The recoverable value of Framatome is determined on the basis of a 10 - year business plan and a terminal value. This business plan is sensitive to assumptions concerning the completion of major construction projects that are incorporated into the reactor scenario, and market share assumptions concerning services to the installed base and fuel deliveries to customers’ reactors. The reference scenario includes expansion of the EPR2 programme in France and realisation of the Sizewell C project in the United Kingdom, and also other EPR project opportunities in India or elsewhere. The WACC used to discount future cash flows is weighted according to Framatome’s different businesses and their risk profiles. The headroom indicated by the impairment test on goodwill remains very significant (€1,448 million) although lower than at 31 December 2021, principally due to the increase of over 100bp in the WACC (from 5.9% to 7%), partly mitigated by the rise in the long-term growth rate (to 1.5%) in line with inflation.

Sensitivity analyses were conducted using a 50bp increase in WACC, or with a 0% growth rate to infinity. The test conclusions were not affected.

Framatome’s intangible assets recognised after its acquisition (technologies, including the EPR, which are depreciated over an average 15 to 20 years; customer relations amortised over an average period of 11 years; and the brand) were tested, and no risk of impairment was identified.

EDF Renewables (Goodwill and tangible and intangible assets: €11,782 million – see note 4.1.1)

EDF Renewables’ assets mainly consist of CGUs that benefit from Power Purchase Agreements (PPAs) providing contractually defined revenues over most of the assets’ useful lives, and consequently have low market risk exposure.

In 2021, impairment of €(54) million was recognised in respect of various CGUs of EDF Renewables.

Following impairment tests performed at 30 June 2022, impairment was booked in respect of wind farms in Texas (€(60) million on 1 fully consolidated plant, and €(134) million on 3 plants accounted for by the equity method) due to congestion on the transmission networks following recent expansion in renewable energies, with a significant and durable impact on projected sales. This impairment was updated at 31  December 2022 (notably for exchange rate adjustment) and amounts to €(62) million, and €(139) million on investments accounted for by the equity method (see note 12.3).

Furthermore, after the Federal Electricity Commission decided to cancel a PPA, impairment of €(37)  million was previously booked on a wind farm under construction in Mexico (€(39) million at 31 December 2022).

Other impairment totalling €(28) million was recognised on specific assets in France and the United States, notably concerning a wind farm in the United States that is likely to be sold for a price below the value of the assets.

Dalkia (Goodwill and tangible and intangible assets: €2,990 million – see note 4.1.1)

At 31 December 2022, Dalkia’s goodwill amounts to €643 million, principally resulting from acquisition of the Dalkia group in France under the agreement of 25 March 2014 with Veolia Environnement.

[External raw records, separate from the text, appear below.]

/-- The answer is a number where there is one, and the lesser or the greater of two. -/
theorem ofNat_fpMinMax (least : Bool) (x y : W32) : BitVec.ofNat 32 (fpMinMax (!least) (fp32.val x.toNat) (fp32.val y.toNat)).1 =
    if nanBits x then canonBits y else if nanBits y then x else if (orderBits x ≤ orderBits y) = (least = true) then x else y := by
  rw [fpMinMax_eq, minMaxOf, val_isNan, val_isNan]
  by_cases hx : nanBits x = true
  · simp only [if_pos hx, ofNat_withSign_self]
  by_cases hy : nanBits y = true
  · simp only [if_neg hx, if_pos hy, ofNat_withSign_self, canonBits]
  have hx' := Bool.eq_false_of_not_eq_true hx
  have hy' := Bool.eq_false_of_not_eq_true hy
  rw [if_neg hx, if_neg hy, if_neg hx, if_neg hy, val_lt_order hx' hy']
  rcases lt_trichotomy (orderBits x) (orderBits y) with h | h | h
  · cases least <;> simp [h, h.le, ofNat_withSign_self, canonBits, hx', hy']
  · obtain rfl := orderBits_injective h
    cases least <;> simp [ofNat_withSign_self, canonBits, hx']
  · cases least <;> simp [h.not_ge, h.not_gt, ofNat_withSign_self, canonBits, hx', hy']

/-! ### Signs, comparisons and classes -/

theorem ofNat_copySign (inv : Bool) (x y : W32) : BitVec.ofNat 32 (copySign inv (fp32.val x.toNat) (fp32.val y.toNat)).1 =
    if nanBits x then 0x7FC00000 else setSign ((y.msb && !nanBits y) != inv) x := by
  have hsign : (fp32.val y.toNat).sign = (y.msb && !nanBits y) := by
    cases hy : nanBits y
    · rw [val_sign hy, Bool.not_false, Bool.and_true]
    · rw [val_nan (nanBits_eq_true.mp hy), Bool.not_true, Bool.and_false]; rfl
  rw [copySign, hsign, ofNat_withSign]

theorem copySign_flags (inv : Bool) (x y : W32) :
    (copySign inv (fp32.val x.toNat) (fp32.val y.toNat)).2 = nvIf (snanBits x || snanBits y) := by
  change (withSign _ _).2 ||| nvIf _ = _
  rw [withSign_flags, val_isSnan]
  cases snanBits x <;> cases snanBits y <;> rfl

/-- The bit of the sign stands apart from the bit of the kind (R210). -/
theorem ofNat_kind_add_sign (n : Bool) : ∀ k < 64,
    BitVec.ofNat 32 (k + if n then 256 else 0) = (if n then 0x100 else 0) ||| BitVec.ofNat 32 k := by
  cases n <;> decide

/-- The kind of a pattern (R210). -/
def kindBits (x : W32) : Nat := if snanBits x then 0x20 else if nanBits x then 0x10 else if x.toNat / 2 ^ 23 % 256 = 255 then 8
  else if x.toNat / 2 ^ 23 % 256 ≠ 0 then 4 else if x.toNat % 2 ^ 23 ≠ 0 then 2 else 1
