-- ==== Sys2Proof/Tests/Slice0.lean ====
section
/-! SUPPORT. Tests of the model against the vectors and words of spec/ (95_test_vectors.md and the encodings of
30_encoding.md, written out by hand), and one witness for the hypotheses of every statement that has some. -/

namespace Sys2Proof.Tests

open Sys2Proof.Machine

/-! ### Helpers -/

/-- Does an outcome give a next state of which `p` holds? -/
def leads (o : Host.Outcome State Fault Refusal) (p : State → Bool) : Bool :=
  match o with
  | .next t => p t
  | .fault _ => false
  | .refused _ => false

/-- A level per digit, 1 for `HIGH`. -/
def levels (bits : List Nat) : List Level := bits.map (fun b => Level.ofBit (b == 1))

/-- The machine after reset, with the next samples given. -/
def given (bits : List Nat) : State := { State.reset with answers := levels bits }

/-- The trace tokens past the seven setup events, as R14 writes them. -/
def traceText (s : State) : List String := (s.tokens.drop 7).map Token.text

/-- The bits driven on data-out past the setup events. -/
def sdo (s : State) : List Nat :=
  (s.tokens.drop 7).filterMap (fun t => match t with
    | .wr .sdo .high => some 1
    | .wr .sdo .low => some 0
    | _ => none)

/-- What the caller being served was returned since reset. -/
def returns (s : State) : List Result := s.caller.results.drop 1

/-- The 64 samples of vector A1, with the unread bytes of program P2 and the status byte given. -/
def bankBits (status : List Nat) : List Nat :=
  [1,0,1,1,0,0,1,0] ++ [0,1,1,0,0,1,0,0] ++ [0,0,0,0,0,0,0,0] ++ [1,1,1,1,1,1,1,1]
    ++ [1,1,1,1,1,1,1,1] ++ [0,0,0,0,0,0,0,0] ++ [0,0,0,0,0,0,0,0] ++ status

/-- The machine after `CLOSE`. -/
def closed : State := { State.reset with life := .closed }

/-- A second caller, waiting in `lock()` of an `ACQUIRE`. -/
def waiter : Caller := { Caller.idle 1 with seq := some ⟨.acquire, 0⟩ }

/-- Two callers acquire at once: one holds the lock, inside its trigger frame, with a temperature to follow; the other
waits. -/
def inFlight : State :=
  { State.reset with
    pinCs := some .low
    lock := .held 0
    trace := (setupTokens ++ [Token.wr .cs .low]).map (Event.mk 0)
    caller := { Caller.idle 0 with port := [.cmd 0x330000], seq := some ⟨.acquire, 2⟩ }
    others := [waiter] }

/-- A caller with the word given at its port, beside one that waits in `lock()`. -/
def contended (life : Life) (w : PortWord) : State :=
  { State.reset with
    life := life
    lock := .held 2
    caller := { Caller.idle 0 with port := [w] }
    others := [waiter] }

/-! ### Well-formedness -/

/-- R83: a read frame's first bit is 0; one whose first bit is 1 is refused as ill-formed. -/
theorem test_wf_readFrame : (Instr.readFrame 0x80 1).wf = false ∧ (Instr.readFrame 0xFF 8).wf = false ∧
    (Instr.readFrame 0x7F 255).wf = true := by decide

/-- R51, R94: `READREGS` with bit 7 set is performed as written, and is no ill-formed instruction. -/
theorem test_wf_readregs : (Instr.readregs 0x80 1).wf = true := by decide

/-! ### Decoding: the words of vector V10 and the patterns of R82 and R83 -/

theorem test_decode_init : decode (.cmd 0x010000) = .ok .init := by decide

theorem test_decode_sendbyte : decode (.cmd 0x10A500) = .ok (.sendbyte 0xA5) := by decide

theorem test_decode_recvbyte : decode (.cmd 0x110000) = .ok .recvbyte := by decide

theorem test_decode_writereg : decode (.cmd 0x1200B2) = .ok (.writereg 0x00 0xB2) := by decide

theorem test_decode_readregs : decode (.cmd 0x130008) = .ok (.readregs 0x00 8) := by decide

theorem test_decode_acquire : decode (.cmd 0x200000) = .ok .acquire := by decide

theorem test_decode_tempExact : decode (.cmd 0x300000) = .ok .tempExact := by decide

theorem test_decode_tempPoly3 : decode (.cmd 0x310000) = .ok .tempPoly3 := by decide

theorem test_decode_tempPoly4 : decode (.cmd 0x320000) = .ok .tempPoly4 := by decide

theorem test_decode_tempPoly5 : decode (.cmd 0x330000) = .ok .tempPoly5 := by decide

theorem test_decode_close : decode (.cmd 0x7F0000) = .ok .close := by decide

/-- The 16 bits of R142 on the wire, `1000 0000 1011 0010`, and `WRITEREG 0x03, 0xFF` of V4. -/
theorem test_decode_writeFrame : decode (.frameW 0b1000000010110010) = .ok (.writeFrame 0x00 0xB2) ∧
    decode (.frameW 0b1000001111111111) = .ok (.writeFrame 0x03 0xFF) := by decide

/-- The 8 bits of `READREGS 0x07, 1` of V4. -/
theorem test_decode_readFrame : decode (.frameR 0b00000111 1) = .ok (.readFrame 0x07 1) := by decide

/-- V10: illegal and reserved words; R82, R83: the first bit of a frame. -/
theorem test_decode_refuses : decode (.cmd 0x000000) = .error (.illegalOp 0x00) ∧
    decode (.cmd 0x340000) = .error (.illegalOp 0x34) ∧ decode (.cmd 0x110001) = .error (.reservedOperand 0x11) ∧
    decode (.cmd 0x10A501) = .error (.reservedOperand 0x10) ∧ decode (.cmd 0x200100) = .error (.reservedOperand 0x20) ∧
    decode (.frameW 0x7FFF) = .error .notAWriteFrame ∧ decode (.frameR 0x80 1) = .error .notAReadFrame := by decide
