-- ==== Sys2Proof/Machine/Dispatch.lean ====
section
/-! DEFINITION. The dispatch of every command to its meaning. -/

namespace Sys2Proof.Machine

def exec (i : Instr) (s : State) : Host.Outcome State Fault Refusal :=
  match i with
  | .get p tag key => Sys2Proof.Machine.execGet p tag key s
  | .getDetail p tag key => Sys2Proof.Machine.execGetDetail p tag key s
  | .catalogRead p tag position => Sys2Proof.Machine.execCatalogRead p tag position s
  | .openSession p tag => Sys2Proof.Machine.execOpenSession p tag s
  | .closeSession p tag => Sys2Proof.Machine.execCloseSession p tag s
  | .watch p tag first last => Sys2Proof.Machine.execWatch p tag first last s
  | .unwatch p tag first last => Sys2Proof.Machine.execUnwatch p tag first last s
  | .noticeRead p tag => Sys2Proof.Machine.execNoticeRead p tag s
  | .stageAssign p tag key value guard => Sys2Proof.Machine.execStageAssign p tag key value guard s
  | .stageRetire p tag key guard => Sys2Proof.Machine.execStageRetire p tag key guard s
  | .stagePin p tag key => Sys2Proof.Machine.execStagePin p tag key s
  | .stageDrop p tag key => Sys2Proof.Machine.execStageDrop p tag key s
  | .stageClear p tag => Sys2Proof.Machine.execStageClear p tag s
  | .stageList p tag index => Sys2Proof.Machine.execStageList p tag index s
  | .commit p tag => Sys2Proof.Machine.execCommit p tag s
  | .abort p tag => Sys2Proof.Machine.execAbort p tag s
  | .commitResult p tag => Sys2Proof.Machine.execCommitResult p tag s
  | .overlaySet p tag key value lifetime bound => Sys2Proof.Machine.execOverlaySet p tag key value lifetime bound s
  | .overlayClear p tag key => Sys2Proof.Machine.execOverlayClear p tag key s
  | .overlayList p tag index => Sys2Proof.Machine.execOverlayList p tag index s
  | .revoke p tag seq => Sys2Proof.Machine.execRevoke p tag seq s
  | .rebuild p tag => Sys2Proof.Machine.execRebuild p tag s
  | .journalStat p tag => Sys2Proof.Machine.execJournalStat p tag s
  | .journalRead p tag offset length => Sys2Proof.Machine.execJournalRead p tag offset length s
  | .entryRead p tag seq => Sys2Proof.Machine.execEntryRead p tag seq s
  | .linkStat p tag clear => Sys2Proof.Machine.execLinkStat p tag clear s
  | .unknownRequestKind p tag kind args => Sys2Proof.Machine.execUnknownRequestKind p tag kind args s
  | .heldJournalReadServed p => Sys2Proof.Machine.execHeldJournalReadServed p s
  | .go w => Sys2Proof.Machine.execGo w s
  | .take w => Sys2Proof.Machine.execTake w s
  | .portReset w => Sys2Proof.Machine.execPortReset w s
  | .unknownControlCode w code => Sys2Proof.Machine.execUnknownControlCode w code s
  | .requestAreaWrite w offset data => Sys2Proof.Machine.execRequestAreaWrite w offset data s
  | .attnEnableWrite w data => Sys2Proof.Machine.execAttnEnableWrite w data s
  | .windowWriteIgnored w offset data => Sys2Proof.Machine.execWindowWriteIgnored w offset data s
  | .req tag kind args => Sys2Proof.Machine.execReq tag kind args s
  | .ack tag code => Sys2Proof.Machine.execAck tag code s
  | .resetFrame tag code => Sys2Proof.Machine.execResetFrame tag code s
  | .frameDiscarded bytes ending => Sys2Proof.Machine.execFrameDiscarded bytes ending s
  | .turnaroundComplete => Sys2Proof.Machine.execTurnaroundComplete s
  | .frameSendComplete => Sys2Proof.Machine.execFrameSendComplete s
  | .ackTimerExpiry => Sys2Proof.Machine.execAckTimerExpiry s
  | .linkLoss => Sys2Proof.Machine.execLinkLoss s
  | .linkLineReleased => Sys2Proof.Machine.execLinkLineReleased s
  | .deviceReset cut => Sys2Proof.Machine.execDeviceReset cut s
  | .resetRelease strap0 strap1 => Sys2Proof.Machine.execResetRelease strap0 strap1 s
  | .startupReplayDone => Sys2Proof.Machine.execStartupReplayDone s
  | .rebuildInstall => Sys2Proof.Machine.execRebuildInstall s
  | .timebaseTick => Sys2Proof.Machine.execTimebaseTick s
  | .overlayExpired => Sys2Proof.Machine.execOverlayExpired s
  | .burnPulse taken => Sys2Proof.Machine.execBurnPulse taken s
  | .verify => Sys2Proof.Machine.execVerify s
  | .cellBitGain offset bits => Sys2Proof.Machine.execCellBitGain offset bits s
  | .startMark => Sys2Proof.Machine.execStartMark s
  | .answerReady p => Sys2Proof.Machine.execAnswerReady p s
  | .burnEnChange level => Sys2Proof.Machine.execBurnEnChange level s
  | .windowPointerSet w byte => Sys2Proof.Machine.execWindowPointerSet w byte s
  | .windowByteRead w => Sys2Proof.Machine.execWindowByteRead w s
  | .preambleOrNoise lowNs => Sys2Proof.Machine.execPreambleOrNoise lowNs s

end Sys2Proof.Machine
end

The recoverable value of the Dalkia group is based on future cash flows projected over a medium-term horizon, and a terminal value that represents cash flow projections to infinity. The test update at 31 December 2022 found that the recoverable value had decreased, principally due to the 100bp increase in the WACC (from 4.2% to 5.2%), which was partly mitigated by an increase in the long-term growth rate (to 1.9%) in line with inflation. Sensitivity analyses of these two key parameters, increasing the WACC by 50bp and reducing the growth rate by 30bp, did not identify any risk of impairment.